◆ **Problem**
The full set of records needs to be retyped exactly.

◇ ◇ ◇

-- ==== Sys2Proof/Tests/Slice0.lean ====
section
/-! SUPPORT. The model's own tests: each well-formedness check refuses something, every constructor decodes from a
word written out from the spec's encoding, small steps against 95_test_vectors.md (its ids in the names), and a
witness for the hypotheses of each obligation. Expected values come from the spec. -/

namespace Sys2Proof.Tests

open Sys2Proof.Machine

/-! ## Helpers -/

/-- The state of a `next` outcome. -/
def nextOf : Result → Option State
  | .next t => some t
  | _ => none

/-- The refusal of an outcome. -/
def refusalOf : Result → Option Refusal
  | .refused r => some r
  | _ => none

/-- The instruction of a decoded word. -/
def okOf : Except DecodeError Instr → Option Instr
  | .ok i => some i
  | .error _ => none

/-- What a transaction returns. -/
def valueOf (r : Result) : Option (Option Word) := (nextOf r).map State.result

/-- The state `RST` of 95_test_vectors.md section 0. -/
def rst : State := State.reset

/-- `s` with one step to take. -/
def given (s : State) (g : AgentStep) : State := { s with stream := [g] }

def ex : List Window := exampleWindows

/-- The map `EX-U` of 95_test_vectors.md section 2.6. -/
def exU : Config :=
  { Config.illustrative with
    windows := [⟨0x00000000, 0x00000007, .vector⟩, ⟨0x00000008, 0x000FFFFF, .ram⟩,
      ⟨0x00100002, 0x00101001, .ramdisk⟩, ⟨0xFE000000, 0xFE00FFFF, .rom⟩, ⟨0xFF000000, 0xFF000003, .remap⟩,
      ⟨0xFF000004, 0xFF000007, .tickOn⟩, ⟨0xFF000008, 0xFF00000B, .tickOff⟩, ⟨0xFF000010, 0xFF00001F, .storage⟩,
      ⟨0xFF000020, 0xFF00002F, .serial 0⟩, ⟨0xFF000030, 0xFF00003F, .serial 1⟩, ⟨0xFF000040, 0xFF00004F, .serial 2⟩,
      ⟨0xFF000050, 0xFF00005F, .serial 3⟩]
    ramdiskSize := 0x1000 }

def rstU : State := { rst with cfg := exU }

/-- `RST` under RESTART_ON_ENABLE. -/
def rstR : State := { rst with cfg := { Config.illustrative with tickPolicy := .restartOnEnable }, nextPulse := none }

/-- `RST` with the storage adapter of vectors B6 to B8: lane 3 alone, stride 4. -/
def rstA : State :=
  { rst with cfg := { Config.illustrative with adapters :=
      { Config.illustrative.adapters with storage := ⟨⟨false, false, false, true⟩, .four⟩ } } }

/-! ## Each well-formedness check refuses something (20_memory.md R36, 00_scope.md R6) -/

theorem test_wf_illustrative : Config.illustrative.wf = true := by decide

theorem test_wf_exU : exU.wf = true := by decide

theorem test_wf_windowsOrdered : windowsOrdered [⟨0x00000010, 0x0000000F, .ram⟩] = false := by decide

/-- P1: a RAM window that ends at 0xFE000000 overlaps the ROM. -/
theorem test_wf_windowsDisjoint :
    windowsDisjoint [⟨0x00000008, 0xFE000000, .ram⟩, ⟨0xFE000000, 0xFE00FFFF, .rom⟩] = false := by decide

◇ ◇ ◇

◆ **Solution**
-- ==== Sys2Proof/Tests/Slice0.lean ====
section
/-! SUPPORT. The model's own tests: each well-formedness check refuses something, every constructor decodes from a
word written out from the spec's encoding, small steps against 95_test_vectors.md (its ids in the names), and a
witness for the hypotheses of each obligation. Expected values come from the spec. -/

namespace Sys2Proof.Tests

open Sys2Proof.Machine

/-! ## Helpers -/

/-- The state of a `next` outcome. -/
def nextOf : Result → Option State
  | .next t => some t
  | _ => none

/-- The refusal of an outcome. -/
def refusalOf : Result → Option Refusal
  | .refused r => some r
  | _ => none

/-- The instruction of a decoded word. -/
def okOf : Except DecodeError Instr → Option Instr
  | .ok i => some i
  | .error _ => none

/-- What a transaction returns. -/
def valueOf (r : Result) : Option (Option Word) := (nextOf r).map State.result

/-- The state `RST` of 95_test_vectors.md section 0. -/
def rst : State := State.reset

/-- `s` with one step to take. -/
def given (s : State) (g : AgentStep) : State := { s with stream := [g] }

def ex : List Window := exampleWindows

/-- The map `EX-U` of 95_test_vectors.md section 2.6. -/
def exU : Config :=
  { Config.illustrative with
    windows := [⟨0x00000000, 0x00000007, .vector⟩, ⟨0x00000008, 0x000FFFFF, .ram⟩,
      ⟨0x00100002, 0x00101001, .ramdisk⟩, ⟨0xFE000000, 0xFE00FFFF, .rom⟩, ⟨0xFF000000, 0xFF000003, .remap⟩,
      ⟨0xFF000004, 0xFF000007, .tickOn⟩, ⟨0xFF000008, 0xFF00000B, .tickOff⟩, ⟨0xFF000010, 0xFF00001F, .storage⟩,
      ⟨0xFF000020, 0xFF00002F, .serial 0⟩, ⟨0xFF000030, 0xFF00003F, .serial 1⟩, ⟨0xFF000040, 0xFF00004F, .serial 2⟩,
      ⟨0xFF000050, 0xFF00005F, .serial 3⟩]
    ramdiskSize := 0x1000 }

def rstU : State := { rst with cfg := exU }

/-- `RST` under RESTART_ON_ENABLE. -/
def rstR : State := { rst with cfg := { Config.illustrative with tickPolicy := .restartOnEnable }, nextPulse := none }

/-- `RST` with the storage adapter of vectors B6 to B8: lane 3 alone, stride 4. -/
def rstA : State :=
  { rst with cfg := { Config.illustrative with adapters :=
      { Config.illustrative.adapters with storage := ⟨⟨false, false, false, true⟩, .four⟩ } } }

/-! ## Each well-formedness check refuses something (20_memory.md R36, 00_scope.md R6) -/

theorem test_wf_illustrative : Config.illustrative.wf = true := by decide

theorem test_wf_exU : exU.wf = true := by decide

theorem test_wf_windowsOrdered : windowsOrdered [⟨0x00000010, 0x0000000F, .ram⟩] = false := by decide

/-- P1: a RAM window that ends at 0xFE000000 overlaps the ROM. -/
theorem test_wf_windowsDisjoint :
    windowsDisjoint [⟨0x00000008, 0xFE000000, .ram⟩, ⟨0xFE000000, 0xFE00FFFF, .rom⟩] = false := by decide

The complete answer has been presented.